Study supports clinical effectiveness of STALIF C-Ti integrated interbody system

The STALIF C-Ti device (Centinel Spine)

The STALIF C-Ti integrated cage-screw implant (Centinel Spine) has demonstrated statistically significant and clinically meaningful improvements in all available patient reported outcome scores out to 12 months, a new prospective multicentre study has found.

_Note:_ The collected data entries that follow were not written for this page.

theorem encIvStep_withPast : encIvStep I (s.withPast h) = outcomeWithPast h (encIvStep I s) := by
  simp only [encIvStep, withPast_op]
  split
  · exact ivload_withPast h s _ _
  · rfl

theorem encblkOn_withPast (i : Nat) (key acc : Bytes) (blk fb : Block s.bs) :
    encblkOn P (s.withPast h) i key acc blk fb = outcomeWithPast h (encblkOn P s i key acc blk fb) := by
  simp only [encblkOn, withPast_bs]
  cases P.ciph.enc key s.bs (xorblk blk fb) with
  | err info | ok ob => simp [addEvent, complete, State.withPast]

/-- As for DECBLK: an absent operand is absent with any past. -/
theorem encblk_withPast (i : Nat) : encblk P i (s.withPast h) = outcomeWithPast h (encblk P i s) := by
  dsimp only [encblk, withPast_keystore, withPast_work, withPast_bs, withPast_fb, withPast_acc]
  rcases s.keystore with _ | key
  · rfl
  rcases memRead s.work (i * s.bs) s.bs with _ | blk
  · rfl
  rcases s.fb with _ | fb
  · rfl
  rcases s.acc with _ | acc
  · rfl
  dsimp only
  split
  · exact encblkOn_withPast h P s ..
  · rfl

theorem encfin_withPast : encfin I (s.withPast h) = outcomeWithPast h (encfin I s) := by
  simp only [encfin, withPast_acc]
  split <;> rfl

theorem encBlkStep_withPast : encBlkStep P (s.withPast h) = outcomeWithPast h (encBlkStep P s) := by
  simp only [encBlkStep, withPast_idx, withPast_nblk]
  split
  · exact ite_withPast h (encblk_withPast h P s _) (ite_withPast h (encfin_withPast h s) rfl)
  · rfl

theorem engineStep_withPast : engineStep P (s.withPast h) = outcomeWithPast h (engineStep P s) := by
  simp only [engineStep, withPast_phase]
  cases s.phase with
  | idle => rfl
  | newop => exact newop_withPast h P s
  | encPad => exact padenc_withPast h P s
  | encIv => exact encIvStep_withPast h s
  | encBlk => exact encBlkStep_withPast h P s
  | decChk => exact sizechk_withPast h s
  | decIv => exact decIvStep_withPast h s
  | decBlk => exact decBlkStep_withPast h P s

/-! ### The host's moves -/

theorem command_withPast (i : Instr) : command I i (s.withPast h) = outcomeWithPast h (command I i s) := by
  cases i with
  | new | encrypt | decrypt =>
    simp only [command, commandNew, commandEncrypt, commandDecrypt, withPast_phase, withPast_cfgValid, withPast_keybuf,
      withPast_ivbuf, withPast_inbuf]
    split
    · split <;> rfl
    · rfl

theorem writeCmd_withPast (w : Word) : writeCmd I w (s.withPast h) = outcomeWithPast h (writeCmd I w s) := by
  unfold writeCmd
  split
  · exact command_withPast h s _
  · rfl

theorem readOut_withPast : readOut (s.withPast h) = (readOut s).withPast h := by
  simp only [readOut, withPast_outbuf]
  split <;> rfl

/-- Whether a host move is a reset (R40, R230). -/
def HostMove.isReset : HostMove → Bool
  | .rst | .rstDuring _ => true
  | _ => false

/-- No host move but a reset reads or loses the history. -/
theorem hostMove_withPast {m : HostMove} (hm : m.isReset = false) :
    hostMove P m (s.withPast h) = outcomeWithPast h (hostMove P m s) := by
  cases m with
  | loadKey | loadIv | loadIn => exact ite_withPast h rfl rfl
  | writeCmd w => exact writeCmd_withPast h s w
  | readStatus | readErrinfo | readErridx | readCfg => rfl
  | readOut => exact congrArg Host.Outcome.next (readOut_withPast h s)
  | readLen which =>
    rw [hostMove, withPast_len]
    rfl
  | rst | rstDuring => cases hm

/-- A reset leaves the same state whatever the history. -/
theorem hostMove_of_isReset {m : HostMove} (hm : m.isReset = true) :
    hostMove P m (s.withPast h) = .next (resetEngine I s) := by
  cases m with
  | rst | rstDuring => rfl
  | _ => cases hm

/-! ### The step -/

/-- While an operation runs, all but a reset that strikes now keeps the history. -/
theorem busyStep_withPast (hn : ∀ rest, s.host ≠ .rstDuring 0 :: rest) :
    busyStep P (s.withPast h) = outcomeWithPast h (busyStep P s) := by
  simp only [busyStep, withPast_host]
  split
  · exact absurd ‹_› (hn _)
  · rename_i k rest _
    exact engineStep_withPast h P { s with host := .rstDuring k :: rest }
  · exact engineStep_withPast h P s

theorem busyStep_of_reset {rest : List HostMove} (hh : s.host = .rstDuring 0 :: rest) :
    busyStep P (s.withPast h) = .next (resetEngine I { s with host := rest }) := by
  simp only [busyStep, withPast_host, hh]
  rfl

theorem stepUnder_of_busy (hp : s.phase ≠ .idle) : stepUnder P s = busyStep P s := by
  unfold stepUnder
  split
  · exact absurd ‹_› hp
  · rfl
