-- ==== Sys2Proof/Laws/Capture.lean ====
section
/-! SUPPORT. What an edge operation and a snapshot can do, said once: callers cite these and unfold neither. -/

namespace Sys2Proof.Machine

/-- The modular time difference as a number. -/
theorem elapsed_toNat (a b : Word) : ((elapsed a b).toNat : Int) = ((a.toNat : Int) - b.toNat) % 2 ^ 32 := by
  have ha := a.isLt
  have hb := b.isLt
  simp only [elapsed, BitVec.toNat_sub]
  omega

/-- An edge is handled exactly when the line is low and the debounce time has passed (40_capture R100, R101). -/
theorem edgeAccepted_iff (c : CfgData) (lvl : Level) (now ts : Word) :
    edgeAccepted c lvl now ts = true ↔ lvl = .lo ∧ c.debounce ≤ elapsed now ts := by
  cases lvl <;> simp [edgeAccepted, debounced]

/-- SPD_EDGE either changes nothing or makes the writes of an accepted edge. -/
theorem speedEdge_cases (lvl : Level) (s : State) :
    (¬(lvl = .lo ∧ s.cfg.data.debounce ≤ elapsed s.nowPort s.spdTs) ∧ speedEdge lvl s = s) ∨
    ((lvl = .lo ∧ s.cfg.data.debounce ≤ elapsed s.nowPort s.spdTs) ∧
      speedEdge lvl s = s.captureSpeed (elapsed s.nowPort s.spdTs) (refreshedDirInt s) s.nowPort) := by
  have h := edgeAccepted_iff s.cfg.data lvl s.nowPort s.spdTs
  unfold speedEdge
  split
  · exact .inr ⟨h.mp ‹_›, rfl⟩
  · exact .inl ⟨fun hc => ‹¬_› (h.mpr hc), rfl⟩

/-- DIR_EDGE either changes nothing or writes DIR_TS. -/
theorem dirEdge_cases (lvl : Level) (s : State) :
    (¬(lvl = .lo ∧ s.cfg.data.debounce ≤ elapsed s.nowPort s.dirTs) ∧ dirEdge lvl s = s) ∨
    ((lvl = .lo ∧ s.cfg.data.debounce ≤ elapsed s.nowPort s.dirTs) ∧
      dirEdge lvl s = s.captureDir s.nowPort) := by
  have h := edgeAccepted_iff s.cfg.data lvl s.nowPort s.dirTs
  unfold dirEdge
  split
  · exact .inr ⟨h.mp ‹_›, rfl⟩
  · exact .inl ⟨fun hc => ‹¬_› (h.mpr hc), rfl⟩

/-- The timeout is strict (41_snapshot R121). -/
theorem timedOut_iff (c : CfgData) (now ts : Word) : timedOut c now ts = true ↔ c.timeout < elapsed now ts := by
  simp [timedOut]

/-- SNAPSHOT in the registers it copies from (41_snapshot R120). -/
theorem takeSnapshot_eq (s : State) :
    takeSnapshot s = s.copyCapture.setSnapshotInterval
      (if s.cfg.data.timeout < elapsed s.nowPort s.spdTs then 0#32 else s.spdInt) := by
  have h := timedOut_iff s.cfg.data s.nowPort s.spdTs
  have e : takeSnapshot s = s.copyCapture.setSnapshotInterval
      (if timedOut s.cfg.data s.nowPort s.spdTs = true then 0#32 else s.spdInt) := rfl
  rw [e]
  by_cases hc : s.cfg.data.timeout < elapsed s.nowPort s.spdTs
  · rw [if_pos hc, if_pos (h.mpr hc)]
  · rw [if_neg hc, if_neg (fun ht => hc (h.mp ht))]

end Sys2Proof.Machine
end

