-- ==== Sys2Proof/Laws/Frames.lean ====
section
/-! SUPPORT. The fields each operation leaves alone, one lemma a field: they are read off the operation's one spec
lemma, so that a later proof unfolds no operation. -/

namespace Sys2Proof.Machine

/-! ### SPD_EDGE (40_capture R102) -/

@[simp] theorem speedEdge_cfg (lvl : Level) (s : State) : (speedEdge lvl s).cfg = s.cfg := by
  obtain ⟨-, h⟩ | ⟨-, h⟩ := speedEdge_cases lvl s <;> simp only [h, State.captureSpeed_cfg]
@[simp] theorem speedEdge_dirTs (lvl : Level) (s : State) : (speedEdge lvl s).dirTs = s.dirTs := by
  obtain ⟨-, h⟩ | ⟨-, h⟩ := speedEdge_cases lvl s <;> simp only [h, State.captureSpeed_dirTs]
@[simp] theorem speedEdge_sSpdTs (lvl : Level) (s : State) : (speedEdge lvl s).sSpdTs = s.sSpdTs := by
  obtain ⟨-, h⟩ | ⟨-, h⟩ := speedEdge_cases lvl s <;> simp only [h, State.captureSpeed_sSpdTs]
@[simp] theorem speedEdge_sDirTs (lvl : Level) (s : State) : (speedEdge lvl s).sDirTs = s.sDirTs := by
  obtain ⟨-, h⟩ | ⟨-, h⟩ := speedEdge_cases lvl s <;> simp only [h, State.captureSpeed_sDirTs]
@[simp] theorem speedEdge_sSpdInt (lvl : Level) (s : State) : (speedEdge lvl s).sSpdInt = s.sSpdInt := by
  obtain ⟨-, h⟩ | ⟨-, h⟩ := speedEdge_cases lvl s <;> simp only [h, State.captureSpeed_sSpdInt]
@[simp] theorem speedEdge_sDirInt (lvl : Level) (s : State) : (speedEdge lvl s).sDirInt = s.sDirInt := by
  obtain ⟨-, h⟩ | ⟨-, h⟩ := speedEdge_cases lvl s <;> simp only [h, State.captureSpeed_sDirInt]
@[simp] theorem speedEdge_prevSpeed (lvl : Level) (s : State) : (speedEdge lvl s).prevSpeed = s.prevSpeed := by
  obtain ⟨-, h⟩ | ⟨-, h⟩ := speedEdge_cases lvl s <;> simp only [h, State.captureSpeed_prevSpeed]
@[simp] theorem speedEdge_prevDir (lvl : Level) (s : State) : (speedEdge lvl s).prevDir = s.prevDir := by
  obtain ⟨-, h⟩ | ⟨-, h⟩ := speedEdge_cases lvl s <;> simp only [h, State.captureSpeed_prevDir]
@[simp] theorem speedEdge_smoothDir (lvl : Level) (s : State) : (speedEdge lvl s).smoothDir = s.smoothDir := by
  obtain ⟨-, h⟩ | ⟨-, h⟩ := speedEdge_cases lvl s <;> simp only [h, State.captureSpeed_smoothDir]
@[simp] theorem speedEdge_curSpeed (lvl : Level) (s : State) : (speedEdge lvl s).curSpeed = s.curSpeed := by
  obtain ⟨-, h⟩ | ⟨-, h⟩ := speedEdge_cases lvl s <;> simp only [h, State.captureSpeed_curSpeed]
@[simp] theorem speedEdge_speedRej (lvl : Level) (s : State) : (speedEdge lvl s).speedRej = s.speedRej := by
  obtain ⟨-, h⟩ | ⟨-, h⟩ := speedEdge_cases lvl s <;> simp only [h, State.captureSpeed_speedRej]
@[simp] theorem speedEdge_dirStat (lvl : Level) (s : State) : (speedEdge lvl s).dirStat = s.dirStat := by
  obtain ⟨-, h⟩ | ⟨-, h⟩ := speedEdge_cases lvl s <;> simp only [h, State.captureSpeed_dirStat]
@[simp] theorem speedEdge_stall (lvl : Level) (s : State) : (speedEdge lvl s).stall = s.stall := by
  obtain ⟨-, h⟩ | ⟨-, h⟩ := speedEdge_cases lvl s <;> simp only [h, State.captureSpeed_stall]
@[simp] theorem speedEdge_lastEmit (lvl : Level) (s : State) : (speedEdge lvl s).lastEmit = s.lastEmit := by
  obtain ⟨-, h⟩ | ⟨-, h⟩ := speedEdge_cases lvl s <;> simp only [h, State.captureSpeed_lastEmit]
@[simp] theorem speedEdge_out (lvl : Level) (s : State) : (speedEdge lvl s).out = s.out := by
  obtain ⟨-, h⟩ | ⟨-, h⟩ := speedEdge_cases lvl s <;> simp only [h, State.captureSpeed_out]
@[simp] theorem speedEdge_fault (lvl : Level) (s : State) : (speedEdge lvl s).fault = s.fault := by
  obtain ⟨-, h⟩ | ⟨-, h⟩ := speedEdge_cases lvl s <;> simp only [h, State.captureSpeed_fault]
@[simp] theorem speedEdge_faultReason (lvl : Level) (s : State) : (speedEdge lvl s).faultReason = s.faultReason := by
  obtain ⟨-, h⟩ | ⟨-, h⟩ := speedEdge_cases lvl s <;> simp only [h, State.captureSpeed_faultReason]
@[simp] theorem speedEdge_nowPort (lvl : Level) (s : State) : (speedEdge lvl s).nowPort = s.nowPort := by
  obtain ⟨-, h⟩ | ⟨-, h⟩ := speedEdge_cases lvl s <;> simp only [h, State.captureSpeed_nowPort]
@[simp] theorem speedEdge_inputs (lvl : Level) (s : State) : (speedEdge lvl s).inputs = s.inputs := by
  obtain ⟨-, h⟩ | ⟨-, h⟩ := speedEdge_cases lvl s <;> simp only [h, State.captureSpeed_inputs]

The study, the findings of which were published in the Journal of Surgery & Anesthesia Research by Jad Khalil (William Beaumont Hospital, Royal Oak, USA) et al, also showed that the STALIF C-Ti device is associated with minimal complication rates at 12 months.

Although observed fusion rates were lower than reported literature comparisons, no radiographic device related complications and only one incidence of subsidence was noted. In addition, low rates of both dysphagia and serious/device related adverse events were reported at 12 months.

A total of 145 patients (average age 50.11 years; 45% male) were included in the study. All patient reported outcomes scores, including Neck Disability Index (NDI), Visual Analogue Scale (VAS) Neck, VAS Left Arm and VAS Right Arm, demonstrated statistically significant improvements at six-weeks follow-up and were maintained out to 12-month follow-up.

Six weeks follow-up NDI decreased to 33.30 (p<0.001, 18.30-point decrease), VAS Neck decreased to 29.89 (p<0.001, 41.34-point decrease), VAS Right Arm decreased to 21.43 (p<0.001, 30.04-point decrease), and VAS Left Arm decreased to 18.73 (SD p<0.001, 26.6-point decrease).

Twelve-month outcome scores maintained statistically significant improvement over baseline preoperative values. Statistically significant improvements (p<0.001) were maintained out to 12-month follow-up for all patient reported outcome scores: NDI 22.48 (29.77-point decrease), VAS Neck 22.48 (48.43-point decrease), VAS Right Arm 18.77 (32.48-point decrease), and VAS Left Arm 16.67 (26.93-point decrease).

Furthermore, 12-month NDI and VAS neck pain scores exceeded the minimal clinically important difference (MCID) threshold range and VAS arm pain scores were in the upper 50% of reported MCID threshold ranges.

Co-investigator Khalil said: “This is what I believe to be a very important multicentre study on stand-alone devices. There is very little data on stand-alone devices. And, while reference is frequently made comparing cervical fusions, the majority of those references are comparing plated fusions.

“This study was undertaken to determine if there was an advantage to an integrated interbody device over traditional plated fusion. The study was conducted at 11 centres across the country—a mix of private practice and university-based programs, with all data collected and entered into a validated database. I believe this study will be very important in influencing fusion device selection and is long overdue.”

Centinel Spine CEO, Steve Murray, added: “We are committed to providing clinical evidence to support our portfolio of devices and this study is one of the few multicentre prospective clinical evaluations of this type of technology. We are dedicated to advancing evidence that further supports the stand-alone fusion platform that was pioneered by Centinel Spine.”